■ **Extracted information**:
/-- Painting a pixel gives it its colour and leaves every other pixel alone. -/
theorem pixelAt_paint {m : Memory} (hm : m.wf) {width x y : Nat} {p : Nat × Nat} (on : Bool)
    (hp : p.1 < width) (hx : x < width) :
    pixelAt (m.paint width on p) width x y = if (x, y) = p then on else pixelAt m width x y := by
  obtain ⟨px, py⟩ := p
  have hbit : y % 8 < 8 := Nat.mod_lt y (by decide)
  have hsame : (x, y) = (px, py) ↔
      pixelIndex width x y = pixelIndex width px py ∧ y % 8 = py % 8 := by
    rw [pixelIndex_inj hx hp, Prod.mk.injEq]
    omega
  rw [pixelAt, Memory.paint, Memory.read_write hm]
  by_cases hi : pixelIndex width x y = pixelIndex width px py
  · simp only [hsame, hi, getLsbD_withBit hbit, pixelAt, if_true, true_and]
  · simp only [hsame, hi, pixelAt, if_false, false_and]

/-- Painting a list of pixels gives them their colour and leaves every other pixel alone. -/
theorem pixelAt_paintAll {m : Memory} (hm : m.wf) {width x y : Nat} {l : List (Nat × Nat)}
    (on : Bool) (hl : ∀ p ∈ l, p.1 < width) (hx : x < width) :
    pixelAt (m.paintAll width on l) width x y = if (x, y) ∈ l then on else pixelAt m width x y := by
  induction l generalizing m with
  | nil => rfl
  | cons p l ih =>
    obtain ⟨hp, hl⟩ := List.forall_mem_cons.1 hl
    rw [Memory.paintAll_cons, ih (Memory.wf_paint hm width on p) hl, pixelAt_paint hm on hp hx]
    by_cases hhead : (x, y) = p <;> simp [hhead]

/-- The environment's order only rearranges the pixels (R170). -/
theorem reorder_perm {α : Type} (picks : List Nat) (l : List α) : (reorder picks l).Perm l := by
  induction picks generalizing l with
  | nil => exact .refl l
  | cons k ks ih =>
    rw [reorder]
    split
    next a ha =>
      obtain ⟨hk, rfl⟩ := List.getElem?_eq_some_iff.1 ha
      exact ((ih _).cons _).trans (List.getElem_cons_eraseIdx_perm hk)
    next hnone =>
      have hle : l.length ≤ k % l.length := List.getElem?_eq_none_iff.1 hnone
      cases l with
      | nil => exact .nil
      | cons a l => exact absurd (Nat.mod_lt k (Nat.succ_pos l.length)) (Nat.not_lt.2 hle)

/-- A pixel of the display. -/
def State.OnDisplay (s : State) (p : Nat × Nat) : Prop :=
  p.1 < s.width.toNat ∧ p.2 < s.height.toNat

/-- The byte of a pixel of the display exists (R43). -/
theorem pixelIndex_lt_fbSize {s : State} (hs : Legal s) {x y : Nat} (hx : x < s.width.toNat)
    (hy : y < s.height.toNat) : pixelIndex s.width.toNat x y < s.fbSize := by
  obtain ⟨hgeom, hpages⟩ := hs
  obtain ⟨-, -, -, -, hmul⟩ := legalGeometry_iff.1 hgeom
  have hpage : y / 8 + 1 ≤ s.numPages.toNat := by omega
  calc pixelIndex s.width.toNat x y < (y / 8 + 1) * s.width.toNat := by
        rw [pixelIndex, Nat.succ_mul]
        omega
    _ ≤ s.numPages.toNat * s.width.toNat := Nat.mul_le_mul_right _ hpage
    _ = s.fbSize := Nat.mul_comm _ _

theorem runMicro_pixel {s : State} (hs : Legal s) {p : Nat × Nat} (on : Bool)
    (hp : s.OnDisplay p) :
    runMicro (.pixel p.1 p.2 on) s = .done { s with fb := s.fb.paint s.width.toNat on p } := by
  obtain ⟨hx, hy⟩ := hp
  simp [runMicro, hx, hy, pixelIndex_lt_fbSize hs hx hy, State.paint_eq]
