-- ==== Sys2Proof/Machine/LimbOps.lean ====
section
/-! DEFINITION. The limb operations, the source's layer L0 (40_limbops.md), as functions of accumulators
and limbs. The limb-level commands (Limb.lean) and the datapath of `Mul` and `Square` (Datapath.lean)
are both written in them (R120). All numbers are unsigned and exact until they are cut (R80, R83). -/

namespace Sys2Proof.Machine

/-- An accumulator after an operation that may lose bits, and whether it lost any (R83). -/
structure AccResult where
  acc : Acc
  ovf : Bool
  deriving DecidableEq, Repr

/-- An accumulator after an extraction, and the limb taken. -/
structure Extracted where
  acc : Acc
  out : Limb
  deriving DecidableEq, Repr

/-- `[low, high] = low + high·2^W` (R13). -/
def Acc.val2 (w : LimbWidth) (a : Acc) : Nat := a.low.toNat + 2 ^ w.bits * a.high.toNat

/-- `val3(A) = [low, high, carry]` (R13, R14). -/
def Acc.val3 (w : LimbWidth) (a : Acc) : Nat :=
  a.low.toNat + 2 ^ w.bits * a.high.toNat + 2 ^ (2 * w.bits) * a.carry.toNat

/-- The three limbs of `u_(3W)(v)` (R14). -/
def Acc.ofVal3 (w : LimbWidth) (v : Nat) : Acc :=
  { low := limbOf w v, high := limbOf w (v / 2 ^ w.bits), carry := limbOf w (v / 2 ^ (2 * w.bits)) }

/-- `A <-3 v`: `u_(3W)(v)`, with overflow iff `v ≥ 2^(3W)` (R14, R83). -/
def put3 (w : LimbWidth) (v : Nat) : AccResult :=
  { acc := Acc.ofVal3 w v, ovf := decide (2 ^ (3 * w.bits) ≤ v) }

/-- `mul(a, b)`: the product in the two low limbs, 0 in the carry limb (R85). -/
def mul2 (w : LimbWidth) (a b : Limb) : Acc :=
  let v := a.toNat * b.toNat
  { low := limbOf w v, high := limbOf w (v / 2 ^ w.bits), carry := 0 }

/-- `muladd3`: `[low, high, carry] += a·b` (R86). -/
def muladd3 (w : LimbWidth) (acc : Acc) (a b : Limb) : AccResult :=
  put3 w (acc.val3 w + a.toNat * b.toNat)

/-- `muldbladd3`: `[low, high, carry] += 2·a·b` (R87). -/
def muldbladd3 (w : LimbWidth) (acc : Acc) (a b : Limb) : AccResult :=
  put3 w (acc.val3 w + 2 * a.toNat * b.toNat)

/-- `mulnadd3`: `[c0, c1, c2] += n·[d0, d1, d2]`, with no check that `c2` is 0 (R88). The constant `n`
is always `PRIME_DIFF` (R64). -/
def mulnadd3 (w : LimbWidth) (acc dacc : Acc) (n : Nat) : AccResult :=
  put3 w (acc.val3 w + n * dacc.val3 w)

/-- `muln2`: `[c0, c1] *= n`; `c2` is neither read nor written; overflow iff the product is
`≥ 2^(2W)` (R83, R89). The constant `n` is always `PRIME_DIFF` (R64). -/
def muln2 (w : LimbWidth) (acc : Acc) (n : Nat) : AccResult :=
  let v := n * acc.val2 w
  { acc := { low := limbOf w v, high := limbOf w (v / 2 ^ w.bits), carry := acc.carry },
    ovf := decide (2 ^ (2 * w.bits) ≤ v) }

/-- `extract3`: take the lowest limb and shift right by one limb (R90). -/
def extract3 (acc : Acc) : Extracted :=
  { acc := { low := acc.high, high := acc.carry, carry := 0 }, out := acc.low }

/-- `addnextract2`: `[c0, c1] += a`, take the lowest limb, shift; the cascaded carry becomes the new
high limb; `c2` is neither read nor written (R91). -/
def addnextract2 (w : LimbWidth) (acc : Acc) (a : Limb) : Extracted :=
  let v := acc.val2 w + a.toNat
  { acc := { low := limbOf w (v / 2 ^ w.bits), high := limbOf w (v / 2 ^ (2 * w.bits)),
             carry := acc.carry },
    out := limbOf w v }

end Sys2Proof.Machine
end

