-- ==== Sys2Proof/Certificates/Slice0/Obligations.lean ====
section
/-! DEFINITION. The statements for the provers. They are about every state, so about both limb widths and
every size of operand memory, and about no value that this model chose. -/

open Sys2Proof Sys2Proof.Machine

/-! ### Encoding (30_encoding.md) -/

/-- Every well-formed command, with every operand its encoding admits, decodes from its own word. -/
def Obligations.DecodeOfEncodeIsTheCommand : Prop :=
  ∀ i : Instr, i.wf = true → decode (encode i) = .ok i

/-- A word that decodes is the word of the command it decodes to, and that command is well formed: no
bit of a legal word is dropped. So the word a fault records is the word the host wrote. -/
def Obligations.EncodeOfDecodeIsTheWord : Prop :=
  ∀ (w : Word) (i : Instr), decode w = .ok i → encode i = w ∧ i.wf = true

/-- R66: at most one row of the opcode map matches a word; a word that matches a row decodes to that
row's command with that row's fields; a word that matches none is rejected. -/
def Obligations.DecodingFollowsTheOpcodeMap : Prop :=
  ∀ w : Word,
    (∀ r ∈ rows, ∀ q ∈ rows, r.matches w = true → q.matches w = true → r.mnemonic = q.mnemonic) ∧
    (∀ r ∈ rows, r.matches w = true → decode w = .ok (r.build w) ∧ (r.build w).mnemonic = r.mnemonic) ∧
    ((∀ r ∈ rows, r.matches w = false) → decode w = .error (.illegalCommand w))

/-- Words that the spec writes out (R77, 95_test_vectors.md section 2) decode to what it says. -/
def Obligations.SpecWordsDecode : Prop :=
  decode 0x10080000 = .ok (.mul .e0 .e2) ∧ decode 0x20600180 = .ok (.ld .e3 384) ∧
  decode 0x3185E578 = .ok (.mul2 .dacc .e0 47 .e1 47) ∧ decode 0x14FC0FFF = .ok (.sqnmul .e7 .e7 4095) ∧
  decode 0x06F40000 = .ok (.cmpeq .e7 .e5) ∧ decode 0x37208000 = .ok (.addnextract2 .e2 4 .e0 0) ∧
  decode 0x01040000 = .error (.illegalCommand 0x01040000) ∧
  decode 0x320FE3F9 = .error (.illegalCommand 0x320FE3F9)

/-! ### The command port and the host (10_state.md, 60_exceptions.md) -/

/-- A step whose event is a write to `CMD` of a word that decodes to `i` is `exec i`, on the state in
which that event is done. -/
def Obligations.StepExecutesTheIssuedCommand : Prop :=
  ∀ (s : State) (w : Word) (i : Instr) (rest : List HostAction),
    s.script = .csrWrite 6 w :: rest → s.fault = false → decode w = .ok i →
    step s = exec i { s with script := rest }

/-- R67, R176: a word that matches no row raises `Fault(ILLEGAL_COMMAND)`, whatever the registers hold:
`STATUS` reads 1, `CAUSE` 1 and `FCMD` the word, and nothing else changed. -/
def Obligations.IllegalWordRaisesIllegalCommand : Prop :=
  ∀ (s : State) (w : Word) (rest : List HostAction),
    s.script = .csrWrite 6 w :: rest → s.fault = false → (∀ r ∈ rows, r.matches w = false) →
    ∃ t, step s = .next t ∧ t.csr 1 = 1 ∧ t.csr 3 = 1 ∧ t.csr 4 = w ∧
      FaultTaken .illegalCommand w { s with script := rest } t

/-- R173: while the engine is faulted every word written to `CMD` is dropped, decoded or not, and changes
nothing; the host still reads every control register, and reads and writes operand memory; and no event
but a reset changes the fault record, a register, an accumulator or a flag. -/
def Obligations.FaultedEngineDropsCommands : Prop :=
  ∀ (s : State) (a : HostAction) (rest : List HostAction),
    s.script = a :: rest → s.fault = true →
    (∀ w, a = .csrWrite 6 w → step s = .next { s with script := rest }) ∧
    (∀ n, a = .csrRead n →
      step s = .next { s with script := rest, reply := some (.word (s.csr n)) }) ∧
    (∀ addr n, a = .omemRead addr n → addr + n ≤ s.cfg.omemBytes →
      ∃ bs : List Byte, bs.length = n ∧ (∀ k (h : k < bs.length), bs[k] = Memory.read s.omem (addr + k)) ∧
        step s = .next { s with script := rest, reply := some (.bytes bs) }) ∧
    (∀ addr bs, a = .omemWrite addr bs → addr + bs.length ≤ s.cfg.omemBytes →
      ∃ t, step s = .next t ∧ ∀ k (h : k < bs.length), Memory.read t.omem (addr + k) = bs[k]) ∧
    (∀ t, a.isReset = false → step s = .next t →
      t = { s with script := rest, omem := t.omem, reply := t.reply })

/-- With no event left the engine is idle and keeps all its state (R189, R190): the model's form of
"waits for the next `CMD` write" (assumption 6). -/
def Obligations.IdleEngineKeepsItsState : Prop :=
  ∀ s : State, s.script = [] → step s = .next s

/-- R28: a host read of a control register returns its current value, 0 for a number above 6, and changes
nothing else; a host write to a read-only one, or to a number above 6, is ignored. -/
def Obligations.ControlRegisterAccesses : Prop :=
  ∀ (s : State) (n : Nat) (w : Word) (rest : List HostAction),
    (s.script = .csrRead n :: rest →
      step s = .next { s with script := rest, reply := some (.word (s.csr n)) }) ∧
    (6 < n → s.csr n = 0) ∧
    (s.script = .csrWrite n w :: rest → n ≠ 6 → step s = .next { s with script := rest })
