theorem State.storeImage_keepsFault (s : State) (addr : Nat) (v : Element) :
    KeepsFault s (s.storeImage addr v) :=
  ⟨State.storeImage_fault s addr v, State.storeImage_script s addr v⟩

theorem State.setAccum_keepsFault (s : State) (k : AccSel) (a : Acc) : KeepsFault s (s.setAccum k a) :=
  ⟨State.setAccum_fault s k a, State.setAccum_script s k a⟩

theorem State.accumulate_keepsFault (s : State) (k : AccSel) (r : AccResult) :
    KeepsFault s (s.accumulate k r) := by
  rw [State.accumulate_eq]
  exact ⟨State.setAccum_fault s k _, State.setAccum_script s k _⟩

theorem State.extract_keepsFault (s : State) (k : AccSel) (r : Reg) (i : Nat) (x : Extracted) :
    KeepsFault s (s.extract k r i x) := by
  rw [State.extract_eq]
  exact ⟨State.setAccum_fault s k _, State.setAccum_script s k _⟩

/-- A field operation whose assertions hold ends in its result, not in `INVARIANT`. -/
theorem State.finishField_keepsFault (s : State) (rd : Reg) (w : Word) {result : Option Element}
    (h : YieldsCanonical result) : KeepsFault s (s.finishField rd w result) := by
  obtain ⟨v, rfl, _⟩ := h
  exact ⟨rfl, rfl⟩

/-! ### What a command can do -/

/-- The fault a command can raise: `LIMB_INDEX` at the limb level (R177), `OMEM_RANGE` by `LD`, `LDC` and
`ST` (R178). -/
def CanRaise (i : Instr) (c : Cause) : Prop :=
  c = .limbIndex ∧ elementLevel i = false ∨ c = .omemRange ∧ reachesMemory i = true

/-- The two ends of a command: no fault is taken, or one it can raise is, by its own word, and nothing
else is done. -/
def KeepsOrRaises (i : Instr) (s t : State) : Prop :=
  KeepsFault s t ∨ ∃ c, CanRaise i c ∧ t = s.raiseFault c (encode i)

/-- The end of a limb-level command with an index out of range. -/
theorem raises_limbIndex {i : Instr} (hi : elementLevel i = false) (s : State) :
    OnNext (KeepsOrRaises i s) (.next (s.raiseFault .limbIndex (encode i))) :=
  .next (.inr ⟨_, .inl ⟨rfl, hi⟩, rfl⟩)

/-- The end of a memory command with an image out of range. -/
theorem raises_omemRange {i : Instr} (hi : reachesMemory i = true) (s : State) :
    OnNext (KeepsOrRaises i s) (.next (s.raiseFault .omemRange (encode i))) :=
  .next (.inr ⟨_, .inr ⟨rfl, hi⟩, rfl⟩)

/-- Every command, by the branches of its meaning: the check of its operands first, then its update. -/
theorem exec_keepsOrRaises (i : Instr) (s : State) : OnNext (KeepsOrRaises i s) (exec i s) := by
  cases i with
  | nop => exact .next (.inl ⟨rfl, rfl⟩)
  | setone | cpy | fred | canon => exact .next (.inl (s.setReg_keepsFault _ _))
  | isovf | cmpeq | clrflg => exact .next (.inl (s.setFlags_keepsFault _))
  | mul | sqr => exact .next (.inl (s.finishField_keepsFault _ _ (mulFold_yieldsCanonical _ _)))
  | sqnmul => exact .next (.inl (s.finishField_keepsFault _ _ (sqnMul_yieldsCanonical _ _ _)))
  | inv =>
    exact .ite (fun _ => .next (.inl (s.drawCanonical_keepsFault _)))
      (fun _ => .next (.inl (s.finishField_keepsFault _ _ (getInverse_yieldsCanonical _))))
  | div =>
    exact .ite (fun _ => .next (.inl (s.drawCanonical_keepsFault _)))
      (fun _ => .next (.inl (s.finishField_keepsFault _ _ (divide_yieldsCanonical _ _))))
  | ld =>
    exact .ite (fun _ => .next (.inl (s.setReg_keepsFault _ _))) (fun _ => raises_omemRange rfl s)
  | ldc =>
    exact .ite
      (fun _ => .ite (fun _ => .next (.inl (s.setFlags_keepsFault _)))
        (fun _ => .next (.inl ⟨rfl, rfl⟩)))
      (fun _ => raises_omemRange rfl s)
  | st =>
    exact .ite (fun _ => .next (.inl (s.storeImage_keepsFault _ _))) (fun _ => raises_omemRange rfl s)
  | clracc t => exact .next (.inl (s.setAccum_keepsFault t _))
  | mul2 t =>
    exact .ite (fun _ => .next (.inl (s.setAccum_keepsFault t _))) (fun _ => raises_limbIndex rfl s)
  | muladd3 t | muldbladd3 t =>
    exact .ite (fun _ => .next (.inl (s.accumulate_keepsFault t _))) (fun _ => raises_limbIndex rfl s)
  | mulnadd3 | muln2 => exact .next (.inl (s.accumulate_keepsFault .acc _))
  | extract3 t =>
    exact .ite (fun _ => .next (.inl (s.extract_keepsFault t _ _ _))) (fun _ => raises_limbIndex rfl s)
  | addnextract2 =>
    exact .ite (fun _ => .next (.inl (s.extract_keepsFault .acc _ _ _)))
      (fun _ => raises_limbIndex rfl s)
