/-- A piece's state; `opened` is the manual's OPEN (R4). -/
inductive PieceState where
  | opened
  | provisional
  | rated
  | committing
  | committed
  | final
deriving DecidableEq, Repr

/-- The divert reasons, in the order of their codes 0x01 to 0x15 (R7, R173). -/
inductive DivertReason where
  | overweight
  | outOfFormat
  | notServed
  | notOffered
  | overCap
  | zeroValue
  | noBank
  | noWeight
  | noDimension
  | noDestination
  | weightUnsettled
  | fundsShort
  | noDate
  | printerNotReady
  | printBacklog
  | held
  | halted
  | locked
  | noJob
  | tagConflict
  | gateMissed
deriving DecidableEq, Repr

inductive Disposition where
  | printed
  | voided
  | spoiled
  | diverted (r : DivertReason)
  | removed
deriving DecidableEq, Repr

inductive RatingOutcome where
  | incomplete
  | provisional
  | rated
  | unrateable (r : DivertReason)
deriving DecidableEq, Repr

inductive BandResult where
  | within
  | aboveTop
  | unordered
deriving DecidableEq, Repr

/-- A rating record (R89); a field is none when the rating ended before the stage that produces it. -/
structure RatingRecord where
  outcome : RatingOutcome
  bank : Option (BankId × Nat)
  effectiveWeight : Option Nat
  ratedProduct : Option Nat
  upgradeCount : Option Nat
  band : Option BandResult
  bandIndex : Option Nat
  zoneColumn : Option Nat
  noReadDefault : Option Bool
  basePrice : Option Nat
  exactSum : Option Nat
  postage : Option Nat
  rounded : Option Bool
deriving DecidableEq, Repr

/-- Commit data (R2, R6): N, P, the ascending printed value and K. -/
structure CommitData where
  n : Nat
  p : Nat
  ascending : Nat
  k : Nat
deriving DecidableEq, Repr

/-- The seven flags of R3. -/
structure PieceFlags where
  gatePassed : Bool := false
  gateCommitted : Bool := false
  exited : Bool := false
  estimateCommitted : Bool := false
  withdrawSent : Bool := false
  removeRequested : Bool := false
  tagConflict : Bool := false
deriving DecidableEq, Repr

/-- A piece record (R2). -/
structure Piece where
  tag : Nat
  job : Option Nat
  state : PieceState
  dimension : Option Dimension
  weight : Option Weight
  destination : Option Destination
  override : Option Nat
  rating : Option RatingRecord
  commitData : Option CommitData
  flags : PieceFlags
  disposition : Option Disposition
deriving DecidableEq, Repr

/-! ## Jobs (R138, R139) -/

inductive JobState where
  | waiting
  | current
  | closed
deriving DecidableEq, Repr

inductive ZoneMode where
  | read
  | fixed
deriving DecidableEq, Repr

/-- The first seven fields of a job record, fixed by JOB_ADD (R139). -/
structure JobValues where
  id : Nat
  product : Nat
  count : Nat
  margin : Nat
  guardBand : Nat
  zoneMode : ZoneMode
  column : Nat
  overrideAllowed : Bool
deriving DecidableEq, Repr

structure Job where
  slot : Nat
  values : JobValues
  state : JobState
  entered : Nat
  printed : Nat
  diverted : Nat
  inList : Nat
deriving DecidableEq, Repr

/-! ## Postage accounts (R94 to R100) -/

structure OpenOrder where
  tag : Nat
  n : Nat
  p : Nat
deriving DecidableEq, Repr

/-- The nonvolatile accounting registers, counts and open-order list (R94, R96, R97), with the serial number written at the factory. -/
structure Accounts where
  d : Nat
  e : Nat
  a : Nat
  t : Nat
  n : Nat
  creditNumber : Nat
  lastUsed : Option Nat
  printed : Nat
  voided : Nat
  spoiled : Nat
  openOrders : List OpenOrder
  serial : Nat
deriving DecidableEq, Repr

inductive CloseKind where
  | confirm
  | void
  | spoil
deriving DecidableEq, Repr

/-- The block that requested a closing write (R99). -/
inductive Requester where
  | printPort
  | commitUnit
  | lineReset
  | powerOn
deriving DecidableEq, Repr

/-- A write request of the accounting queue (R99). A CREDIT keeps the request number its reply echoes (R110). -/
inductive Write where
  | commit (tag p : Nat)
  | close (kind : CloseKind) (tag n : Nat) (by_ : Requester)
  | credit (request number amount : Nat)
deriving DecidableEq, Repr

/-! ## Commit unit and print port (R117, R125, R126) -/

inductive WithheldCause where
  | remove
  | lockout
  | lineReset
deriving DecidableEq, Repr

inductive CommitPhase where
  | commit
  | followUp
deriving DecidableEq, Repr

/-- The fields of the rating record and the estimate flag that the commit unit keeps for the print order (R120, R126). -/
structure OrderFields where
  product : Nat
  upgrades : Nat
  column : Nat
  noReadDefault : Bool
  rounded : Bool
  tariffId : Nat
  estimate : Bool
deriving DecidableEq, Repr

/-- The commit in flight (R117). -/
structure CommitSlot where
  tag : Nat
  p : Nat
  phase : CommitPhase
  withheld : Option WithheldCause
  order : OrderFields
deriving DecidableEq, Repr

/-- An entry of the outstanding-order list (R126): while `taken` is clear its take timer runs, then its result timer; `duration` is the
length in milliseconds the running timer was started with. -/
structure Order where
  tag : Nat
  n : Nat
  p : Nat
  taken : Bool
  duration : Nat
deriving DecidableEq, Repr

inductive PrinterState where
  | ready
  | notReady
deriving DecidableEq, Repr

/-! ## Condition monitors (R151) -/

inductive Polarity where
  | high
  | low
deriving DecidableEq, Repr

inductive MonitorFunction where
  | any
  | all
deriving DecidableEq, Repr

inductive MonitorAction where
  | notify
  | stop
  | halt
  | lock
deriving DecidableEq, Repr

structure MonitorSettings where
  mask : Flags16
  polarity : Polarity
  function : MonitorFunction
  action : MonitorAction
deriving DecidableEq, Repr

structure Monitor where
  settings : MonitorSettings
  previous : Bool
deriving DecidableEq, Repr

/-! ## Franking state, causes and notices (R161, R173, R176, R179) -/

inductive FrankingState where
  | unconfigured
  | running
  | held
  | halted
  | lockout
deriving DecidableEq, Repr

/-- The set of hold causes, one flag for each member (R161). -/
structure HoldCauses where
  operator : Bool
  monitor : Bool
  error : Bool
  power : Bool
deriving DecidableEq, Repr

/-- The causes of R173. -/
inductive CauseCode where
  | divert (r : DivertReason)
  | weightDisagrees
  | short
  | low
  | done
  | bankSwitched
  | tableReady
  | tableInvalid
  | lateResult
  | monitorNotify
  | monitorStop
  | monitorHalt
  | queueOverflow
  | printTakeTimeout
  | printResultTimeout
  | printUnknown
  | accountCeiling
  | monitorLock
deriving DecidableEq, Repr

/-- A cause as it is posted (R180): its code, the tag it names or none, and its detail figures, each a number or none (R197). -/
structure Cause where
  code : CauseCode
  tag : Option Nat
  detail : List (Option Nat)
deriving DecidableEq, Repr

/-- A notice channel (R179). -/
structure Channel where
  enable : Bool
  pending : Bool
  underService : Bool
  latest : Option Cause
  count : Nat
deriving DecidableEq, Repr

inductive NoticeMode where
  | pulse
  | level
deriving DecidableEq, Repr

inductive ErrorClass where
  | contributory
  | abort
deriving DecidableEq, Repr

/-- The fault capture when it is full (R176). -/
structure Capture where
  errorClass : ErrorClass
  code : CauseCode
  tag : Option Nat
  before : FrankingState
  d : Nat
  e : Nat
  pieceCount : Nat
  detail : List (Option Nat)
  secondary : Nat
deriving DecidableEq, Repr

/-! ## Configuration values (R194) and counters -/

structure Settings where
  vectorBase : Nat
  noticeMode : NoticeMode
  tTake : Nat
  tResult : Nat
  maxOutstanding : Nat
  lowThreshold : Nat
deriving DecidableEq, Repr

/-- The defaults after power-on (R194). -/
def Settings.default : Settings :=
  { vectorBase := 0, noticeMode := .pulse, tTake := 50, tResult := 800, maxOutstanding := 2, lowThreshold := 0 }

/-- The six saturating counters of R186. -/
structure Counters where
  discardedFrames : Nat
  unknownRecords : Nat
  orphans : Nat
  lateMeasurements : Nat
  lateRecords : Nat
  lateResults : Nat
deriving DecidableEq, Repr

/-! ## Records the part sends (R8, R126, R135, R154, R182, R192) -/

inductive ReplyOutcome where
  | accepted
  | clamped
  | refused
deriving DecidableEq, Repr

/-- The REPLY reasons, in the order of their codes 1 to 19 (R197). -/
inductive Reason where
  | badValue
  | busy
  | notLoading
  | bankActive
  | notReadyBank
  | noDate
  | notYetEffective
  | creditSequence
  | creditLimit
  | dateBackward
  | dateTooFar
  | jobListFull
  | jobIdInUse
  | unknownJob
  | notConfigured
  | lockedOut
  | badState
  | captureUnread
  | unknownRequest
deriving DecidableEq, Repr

■ **Task item**: Copy each line of the data that contains the word "timer".

■ **Reply to the exercise**:
/-- An entry of the outstanding-order list (R126): while `taken` is clear its take timer runs, then its result timer; `duration` is the
length in milliseconds the running timer was started with. -/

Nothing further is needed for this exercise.